/-- The response of CONFIGURE's first failed check (60_exceptions.md R209). -/
def configureRejection (start inc clk : BitVec 32) (mult : BitVec 2) (b : Block) : Response :=
  if encodeFrequency start clk = none then rejection .frequencyOutOfRange 1 b
  else if encodeFrequency inc clk = none then rejection .frequencyOutOfRange 2 b
  else if mult = 0b10 then rejection .configInvalid 1 b
  else rejection .configInvalid 2 b

/-- `Effect i s events b r`: in `s` the command `i` may issue the transactions `events`, leave the block `b` and answer
`r`. The answers that lead to it are conditions on `s`. -/
inductive Effect : Instr → State → List BusEvent → Block → Response → Prop
  | illegal (i : Instr) (s : State) (h : legal i s.blk.ctl s.blk.configured = false) :
      Effect i s [] s.blk (rejection .illegalCommand (illegalInfo s.blk.ctl (opcodeOf i)) s.blk)
  | encoded (freq clk : BitVec 32) (s : State) (code : BitVec 24) (h : encodeFrequency freq clk = some code) :
      Effect (.encode freq clk) s [] s.blk { status := .ok, ctl := s.blk.ctl, code := code }
  | notEncoded (freq clk : BitVec 32) (s : State) (h : encodeFrequency freq clk = none) :
      Effect (.encode freq clk) s [] s.blk (rejection .frequencyOutOfRange 0 s.blk)
  | notConfigured (start inc clk : BitVec 32) (ninc : BitVec 9) (settle : BitVec 10) (mult : BitVec 2) (rep : BitVec 16)
      (s : State) (hs : s.blk.ctl = .idle ∨ s.blk.ctl = .standby)
      (h : encodeFrequency start clk = none ∨ encodeFrequency inc clk = none ∨ mult = 0b10 ∨ rep = 0) :
      Effect (.configure start inc clk ninc settle mult rep) s [] s.blk (configureRejection start inc clk mult s.blk)
  | configured (start inc clk : BitVec 32) (ninc : BitVec 9) (settle : BitVec 10) (mult : BitVec 2) (rep : BitVec 16)
      (s : State) (startCode incCode : BitVec 24) (hs : s.blk.ctl = .idle ∨ s.blk.ctl = .standby)
      (hsc : encodeFrequency start clk = some startCode) (hic : encodeFrequency inc clk = some incCode)
      (hm : mult ≠ 0b10) (hr : rep ≠ 0) (hw : writesAll s (sweepProgramBytes startCode incCode ninc settle mult)) :
      Effect (.configure start inc clk ninc settle mult rep) s
        (writeEvents (sweepProgramBytes startCode incCode ninc settle mult))
        (loadProgram start inc clk ninc settle mult rep startCode incCode s.blk) (okResponse s.blk.ctl)
  | configureFailed (start inc clk : BitVec 32) (ninc : BitVec 9) (settle : BitVec 10) (mult : BitVec 2) (rep : BitVec 16)
      (s : State) (startCode incCode : BitVec 24) (done later : List (Addr × Byte)) (x : Addr × Byte)
      (hs : s.blk.ctl = .idle ∨ s.blk.ctl = .standby)
      (hsc : encodeFrequency start clk = some startCode) (hic : encodeFrequency inc clk = some incCode)
      (hm : mult ≠ 0b10) (hr : rep ≠ 0)
      (hx : sweepProgramBytes startCode incCode ninc settle mult = done ++ x :: later)
      (hw : writesAll s done) (hf : writeFails s done.length x.1 x.2) :
      Effect (.configure start inc clk ninc settle mult rep) s (writeEvents done ++ [.write x.1 x.2 false])
        (faultEntry true .bus (busInfo true x.1) s.blk) (faultResponse .ioError (busInfo true x.1))
  | registerReadFailed (i : Instr) (s : State) (addr : Addr) (change : Byte → Byte)
      (hi : registerChange i = some (addr, change)) (hl : legal i s.blk.ctl s.blk.configured = true)
      (hr : readFails s 0 addr) :
      Effect i s [.read addr none] (faulted .bus (busInfo false addr) s.blk) (faultResponse .ioError (busInfo false addr))
  | registerWriteFailed (i : Instr) (s : State) (addr : Addr) (change : Byte → Byte) (v : Byte)
      (hi : registerChange i = some (addr, change)) (hl : legal i s.blk.ctl s.blk.configured = true)
      (hr : reads s 0 addr v) (hw : writeFails s 1 addr (change v)) :
      Effect i s [.read addr (some v), .write addr (change v) false]
        (faulted .bus (busInfo true addr) (setShadow s.blk addr none)) (faultResponse .ioError (busInfo true addr))
  | registerChanged (i : Instr) (s : State) (addr : Addr) (change : Byte → Byte) (v : Byte)
      (hi : registerChange i = some (addr, change)) (hl : legal i s.blk.ctl s.blk.configured = true)
      (hr : reads s 0 addr v) (hw : writes s 1 addr (change v)) :
      Effect i s [.read addr (some v), .write addr (change v) true]
        (registerCommit i (setShadow s.blk addr (some (change v))))
        (okResponse (registerCommit i (setShadow s.blk addr (some (change v)))).ctl)
  | pollReadFailed (s : State) (done : List (Addr × Byte)) (addr : Addr) (later : List Addr)
      (hs : s.blk.ctl = .sweeping) (hd : done.map Prod.fst ++ addr :: later = [0x8F, 0x94, 0x95, 0x96, 0x97])
      (hr : readsAll s done) (hv : ∀ st, done.head? = some (0x8F, st) → statusValid st = true)
      (hf : readFails s done.length addr) :
      Effect .poll s (readEvents done ++ [.read addr none]) (faulted .bus (busInfo false addr) s.blk)
        (faultResponse .ioError (busInfo false addr))
  | pollCounted (s : State) (st : Byte) (hs : s.blk.ctl = .sweeping) (hr : reads s 0 0x8F st)
      (hv : statusValid st = false) (hb : s.blk.failPolls.toNat + 1 < s.pollBudget.toNat) :
      Effect .poll s [.read 0x8F (some st)] { s.blk with failPolls := s.blk.failPolls + 1 } (okResponse .sweeping)
  | pollTimedOut (s : State) (st : Byte) (hs : s.blk.ctl = .sweeping) (hr : reads s 0 0x8F st)
      (hv : statusValid st = false) (hb : s.pollBudget.toNat ≤ s.blk.failPolls.toNat + 1) :
      Effect .poll s [.read 0x8F (some st)] (faulted .sweepTimeout 0 s.blk) (faultResponse .sweepTimeout 0)
  | pollModeReadFailed (s : State) (st rh rl ih il : Byte) (m : Mode) (hs : s.blk.ctl = .sweeping)
      (hr : readsAll s (samplePoll st rh rl ih il)) (hv : statusValid st = true)
      (hm : (s.blk.rc.toNat + 1 < s.blk.pRep.toNat ∧ m = .repeat) ∨
        (s.blk.pRep.toNat ≤ s.blk.rc.toNat + 1 ∧ statusDone st = false ∧ s.blk.idx ≠ s.blk.pNinc ∧ m = .increment))
      (hf : readFails s 5 0x80) :
      Effect .poll s (readEvents (samplePoll st rh rl ih il) ++ [.read 0x80 none])
        (faulted .bus (busInfo false 0x80) s.blk) (faultResponse .ioError (busInfo false 0x80))
  | pollModeWriteFailed (s : State) (st rh rl ih il v : Byte) (m : Mode) (hs : s.blk.ctl = .sweeping)
      (hr : readsAll s (samplePoll st rh rl ih il)) (hv : statusValid st = true)
      (hm : (s.blk.rc.toNat + 1 < s.blk.pRep.toNat ∧ m = .repeat) ∨
        (s.blk.pRep.toNat ≤ s.blk.rc.toNat + 1 ∧ statusDone st = false ∧ s.blk.idx ≠ s.blk.pNinc ∧ m = .increment))
      (hr5 : reads s 5 0x80 v) (hf : writeFails s 6 0x80 (modeByte m v)) :
      Effect .poll s
        (readEvents (samplePoll st rh rl ih il) ++ [.read 0x80 (some v), .write 0x80 (modeByte m v) false])
        (faulted .bus (busInfo true 0x80) (setShadow s.blk 0x80 none)) (faultResponse .ioError (busInfo true 0x80))
  | pollRepeated (s : State) (st rh rl ih il v : Byte) (hs : s.blk.ctl = .sweeping)
      (hr : readsAll s (samplePoll st rh rl ih il)) (hv : statusValid st = true)
      (hm : s.blk.rc.toNat + 1 < s.blk.pRep.toNat)
      (hr5 : reads s 5 0x80 v) (hw : writes s 6 0x80 (modeByte .repeat v)) :
      Effect .poll s
        (readEvents (samplePoll st rh rl ih il) ++ [.read 0x80 (some v), .write 0x80 (modeByte .repeat v) true])
        { s.blk with
          sumRe := accumulate s.blk.sumRe (word16 rh rl)
          sumIm := accumulate s.blk.sumIm (word16 ih il)
          rc := s.blk.rc + 1
          sub := .repeating
          failPolls := 0
          cr1Shadow := some (modeByte .repeat v) }
        (sampleResponse .sweeping (word16 rh rl) (word16 ih il))
  | pollAdvanced (s : State) (st rh rl ih il v : Byte) (hs : s.blk.ctl = .sweeping)
      (hr : readsAll s (samplePoll st rh rl ih il)) (hv : statusValid st = true)
      (hm : s.blk.pRep.toNat ≤ s.blk.rc.toNat + 1) (hd : statusDone st = false) (hi : s.blk.idx ≠ s.blk.pNinc)
      (hr5 : reads s 5 0x80 v) (hw : writes s 6 0x80 (modeByte .increment v)) :
      Effect .poll s
        (readEvents (samplePoll st rh rl ih il) ++ [.read 0x80 (some v), .write 0x80 (modeByte .increment v) true])
        { s.blk with
          idx := s.blk.idx + 1
          rc := 0
          sumRe := 0
          sumIm := 0
          sub := .advancing
          failPolls := 0
          cr1Shadow := some (modeByte .increment v) }
        (pointResponse .sweeping (word16 rh rl) (word16 ih il) s.blk)
  | pollCompleted (s : State) (st rh rl ih il : Byte) (hs : s.blk.ctl = .sweeping)
      (hr : readsAll s (samplePoll st rh rl ih il)) (hv : statusValid st = true)
      (hm : s.blk.pRep.toNat ≤ s.blk.rc.toNat + 1) (hd : statusDone st = true) (hi : s.blk.idx = s.blk.pNinc) :
      Effect .poll s (readEvents (samplePoll st rh rl ih il))
        { s.blk with ctl := .complete, sub := .none, rc := 0, sumRe := 0, sumIm := 0, failPolls := 0 }
        (pointResponse .complete (word16 rh rl) (word16 ih il) s.blk)
  | pollDisagreed (s : State) (st rh rl ih il : Byte) (hs : s.blk.ctl = .sweeping)
      (hr : readsAll s (samplePoll st rh rl ih il)) (hv : statusValid st = true)
      (hm : s.blk.pRep.toNat ≤ s.blk.rc.toNat + 1)
      (hd : (statusDone st = true ∧ s.blk.idx ≠ s.blk.pNinc) ∨ (statusDone st = false ∧ s.blk.idx = s.blk.pNinc)) :
      Effect .poll s (readEvents (samplePoll st rh rl ih il))
        (faulted .unexpectedStatus (statusInfo st) s.blk) (faultResponse .ioError (statusInfo st))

▶ ABOUT THIS TASK:
Only one stretch of the records above is wanted: the lines between the one holding "def configureRejection (start" and the one holding "s.blk.configured = false)", inclusive, reproduced exactly.

▶ YOUR RESPONSE:
def configureRejection (start inc clk : BitVec 32) (mult : BitVec 2) (b : Block) : Response :=
  if encodeFrequency start clk = none then rejection .frequencyOutOfRange 1 b
  else if encodeFrequency inc clk = none then rejection .frequencyOutOfRange 2 b
  else if mult = 0b10 then rejection .configInvalid 1 b
  else rejection .configInvalid 2 b

/-- `Effect i s events b r`: in `s` the command `i` may issue the transactions `events`, leave the block `b` and answer
`r`. The answers that lead to it are conditions on `s`. -/
inductive Effect : Instr → State → List BusEvent → Block → Response → Prop
  | illegal (i : Instr) (s : State) (h : legal i s.blk.ctl s.blk.configured = false) :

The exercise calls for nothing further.